TASK
Using the word "first" as the filter, copy each matching line from the records.
Segment Open
/-- An override as captured at its arming (R294); `start` and `stop` are the stamps it acts from and to (R282), 0 for no
stop. -/
structure Override where
  slot : Nat
  valid : Bool
  kind : Nat
  target : Nat
  level : Nat
  fade : Nat
  curve : Nat
  at_ : Nat
  end_ : Nat
  start : Nat := 0
  stop : Nat := 0
  deriving DecidableEq, Repr

/-- A scene switch (R293) with the stamp it acts from. -/
structure SceneSwitch where
  scene : Nat
  on : Bool
  at_ : Nat
  start : Nat := 0
  deriving DecidableEq, Repr

/-- An override or a scene switch armed and not yet taken, with the cycle of the first pass that sees it (R282). -/
structure ArmedOverride where
  seen : Nat
  input : Override
  deriving DecidableEq, Repr
structure ArmedScene where
  seen : Nat
  input : SceneSwitch
  deriving DecidableEq, Repr

/-- A bank commit that waits: its stamp and the cycle of the first pass that begins after the request (R308). -/
structure BankCommit where
  asked : Nat
  seen : Nat
  deriving DecidableEq, Repr

/-- An item for the transmit queue (R299): endpoint, RETRACT or COMMAND, its number, its stamp, its bytes. -/
structure YardItem where
  ep : Nat
  retract : Bool
  seq : Nat
  exec : Nat
  body : List Byte
  deriving DecidableEq, Repr

/-- The Yarder beside its registers: that passes run, lamps, tracks, scene switches and overrides taken and waiting, lantern
events and MAC reports not yet taken and those since the last Yarder epoch (R453), releases of the last pass, the bank
commit, a copy of each item that may be queued once more (R304), nodes LEAD_WARN was raised for, and the scenes in force
before a commit with the stamp from which the active bank holds. -/
structure Yrd where
  running : Bool := false
  passed : Bool := false
  lamps : Tab Lamp := []
  tracks : List Track := []
  scenes : List SceneSwitch := []
  overrides : List Override := []
  armedScenes : List ArmedScene := []
  armedOverrides : List ArmedOverride := []
  events : List LampEvent := []
  reports : List MacReport := []
  newEvents : List LampEvent := []
  newReports : List MacReport := []
  ready : List YardItem := []
  sent : List YardItem := []
  commit : Option BankCommit := none
  warned : List Nat := []
  oldScenes : Tab Word := []
  bankFrom : Nat := 0
  deriving DecidableEq, Repr

/-- A frozen schedule instant (R286): entry, group, stamp, civil time in seconds, and the entry's level, fade and curve. -/
structure Instant where
  entry : Nat
  grp : Nat
  at_ : Nat
  civil : Int
  prio : Nat
  level : Nat
  fade : Nat
  curve : Nat
  deriving DecidableEq, Repr

/-- The schedule evaluator beside its registers: frozen instants, the latest civil second frozen of each entry (R287), the
bank commit, whether the lookback is due, the civil seconds the lookback spans, the latitude, longitude and DEF_LEVEL in
use, and the UTC minute of the newest solar value in the present minute's place. -/
structure Sch where
  frozen : List Instant := []
  latest : Tab Int := []
  commit : Option BankCommit := none
  lookback : Bool := true
  since : Int := 0
  lookTo : Int := 0
  lat : Int := 0
  lon : Int := 0
  defLevel : Nat := 10000
  minute : Option Nat := none
  deriving DecidableEq, Repr

/-! ### Heartwood key vault (spec/19) -/

/-- A key slot (R402): its descriptor, and its value as two shares whose XOR is the value (R412); for SEAL without
NONCE_EXT the fixed field and the count of uses (R417). PARENT is none without a parent. -/
structure KeySlot where
  st : Nat := 0
  typ : Nat := 0
  usage : Nat := 0
  origin : Nat := 0
  exp : Bool := false
  persist : Bool := false
  nonceExt : Bool := false
  parent : Option Nat := none
  pgen : Nat := 0
  gen : Nat := 0
  depth : Nat := 0
  shareA : List Byte := []
  shareB : List Byte := []
  fixed : List Byte := []
  seals : Nat := 0
  deriving DecidableEq, Repr

/-- A link key store entry, 96 bytes as two shares (R405, R412). -/
structure LinkKey where
  shareA : List Byte := []
  shareB : List Byte := []
  deriving DecidableEq, Repr

/-- A copy of a slot in the persistent store (R414): its epoch, write count and content. -/
structure KeyCopy where
  epoch : Nat
  count : Nat
  slot : KeySlot
  deriving DecidableEq, Repr

/-- A submitted command (R406): its requester, the address of its block and the block's 64 bytes. -/
structure KvtCmd where
  req : Nat
  addr : Nat
  block : List Byte
  deriving DecidableEq, Repr

/-- A command in flight (R407): its engine (0, 1 AES; 2 ECC; 3 ML-DSA; 4 HASH), and what its completion writes: the result
code, the output, a slot to fill, and a slot to store. -/
structure KvtFlight where
  engine : Nat
  cmd : KvtCmd
  code : Nat := 0
  out : List Byte := []
  fill : Option (Nat × KeySlot) := none
  store : Option Nat := none
  deriving DecidableEq, Repr

/-- The vault beside its registers: slots, link key store, persistent copies (two to a slot, keys 2 s and 2 s + 1), the
storage epoch, queued commands in submission order, commands in flight, whether a reseal pass runs, and whether KS0 and
the certificate chain of the factory are there (R404). STATE is the vault's: 0 SELFTEST, 1 READY, 2 ERROR. -/
structure Kvt where
  state : Nat := 0
  slots : Tab KeySlot := []
  links : Tab LinkKey := []
  copies : Tab (Option KeyCopy) := []
  epoch : Nat := 0
  queue : List KvtCmd := []
  flight : List KvtFlight := []
  reseal : Bool := false
  entropyFailed : Bool := false
  factory : Bool := true
  deriving DecidableEq, Repr

/-- The entries of the persistent store that the factory leaves: KS1 to KS4, the verifying slots of images (R425). -/
def factoryCopies : Tab (Option KeyCopy) :=
  [1, 2, 3, 4].map (fun i =>
    (2 * i, some { epoch := 0, count := 1, slot := { st := 1, typ := if i % 2 = 1 then 3 else 4, usage := 1, origin := 5, persist := true } }))

/-! ### Feeder physical layer (spec/11) -/

/-- A constellation point before scaling: I and Q levels and the bits of its label (R239). -/
structure Point where
  i : Int
  q : Int
  width : Nat
  deriving DecidableEq, Repr

/-- The points of a symbol by carrier, on port A and on port B. -/
structure PhySymbol where
  a : List (Nat × Point) := []
  b : List (Nat × Point) := []
  deriving DecidableEq, Repr

/-- What a modem puts on its two ports for a frame (R228, R233 to R239): the sample count of its first sample, frame
control, the phases of SYNCP in steps of 45° by carrier, which periods of the preamble are negated, the cyclic delay of
port B in samples, the signs of CE1 and CE2 by carrier on ports A and B, the points of ports A and B by carrier for each symbol
from the first of frame control on, and P(c) of each active carrier in 0.1 dBm/Hz. -/
structure PhySignal where
  feeder : Nat
  start : Nat
  control : List Byte
  sync : List (Nat × Nat)
  negated : List Bool
  delayB : Nat
  estimation : List (List (Nat × Bool) × List (Nat × Bool))
  symbols : List PhySymbol
  psd : List (Nat × Int)
  deriving DecidableEq, Repr

/-- A transmission the MAC has asked a modem for (R234, R253): the tick whose strobe names its start, the tone-map slot,
bytes 8 to 19 of frame control, the payload, the MAC's number of the frame, 0 for none, and whether it could be sealed. -/
structure TxReq where
  tick : Stamp
  slot : Nat
  mac : List Byte
  body : List Byte
  tag : Nat
  sealed : Bool
  deriving DecidableEq, Repr

/-- A received frame passed to the MAC (R234): sample count and shadow ring stamp of its reference instant, frame control,
MAC bytes, whether each codeword was good (R237), and its mean SNR code. -/
structure RxFrame where
  ref : Nat
  at_ : Stamp
  fc : List Byte
  body : List Byte
  cws : List Bool
  snr : Nat
  deriving DecidableEq, Repr

/-- Every codeword of a received frame was good. -/
def RxFrame.good (r : RxFrame) : Bool := r.cws.all (·)

/-- A computed tone map (R240): the mode byte of frame control, the bits of each usable carrier per stream, and info. -/
structure ToneMap where
  mode : Nat
  bA : List Nat
  bB : List Nat
  info : Nat
  deriving DecidableEq, Repr

/-- A modem beside its registers: requested transmissions, the frame on its ports (first and last sample count, header
symbols of 5 120 samples, payload symbol length), the reception under way with its reference instant, frames for the MAC,
the last 64 codeword results of each link, newest first, payload bytes by cycle and link, and links whose new map has to be
carried to the node (R243). -/
structure Modem where
  queue : List TxReq := []
  txStart : Nat := 0
  txEnd : Nat := 0
  txHead : Nat := 0
  txSym : Nat := 5120
  receiving : Bool := false
  gain : Nat := 0
  ref : Nat := 0
  refAt : Stamp := 0
  rx : List RxFrame := []
  cw : Tab (List Bool) := []
  traffic : List (Nat × Nat × Nat) := []
  maps : List Nat := []
  deriving DecidableEq, Repr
Segment Closed
RESULT FOR THIS TASK
/-- An override or a scene switch armed and not yet taken, with the cycle of the first pass that sees it (R282). -/
/-- A bank commit that waits: its stamp and the cycle of the first pass that begins after the request (R308). -/
/-- What a modem puts on its two ports for a frame (R228, R233 to R239): the sample count of its first sample, frame
from the first of frame control on, and P(c) of each active carrier in 0.1 dBm/Hz. -/
/-- A modem beside its registers: requested transmissions, the frame on its ports (first and last sample count, header
the last 64 codeword results of each link, newest first, payload bytes by cycle and link, and links whose new map has to be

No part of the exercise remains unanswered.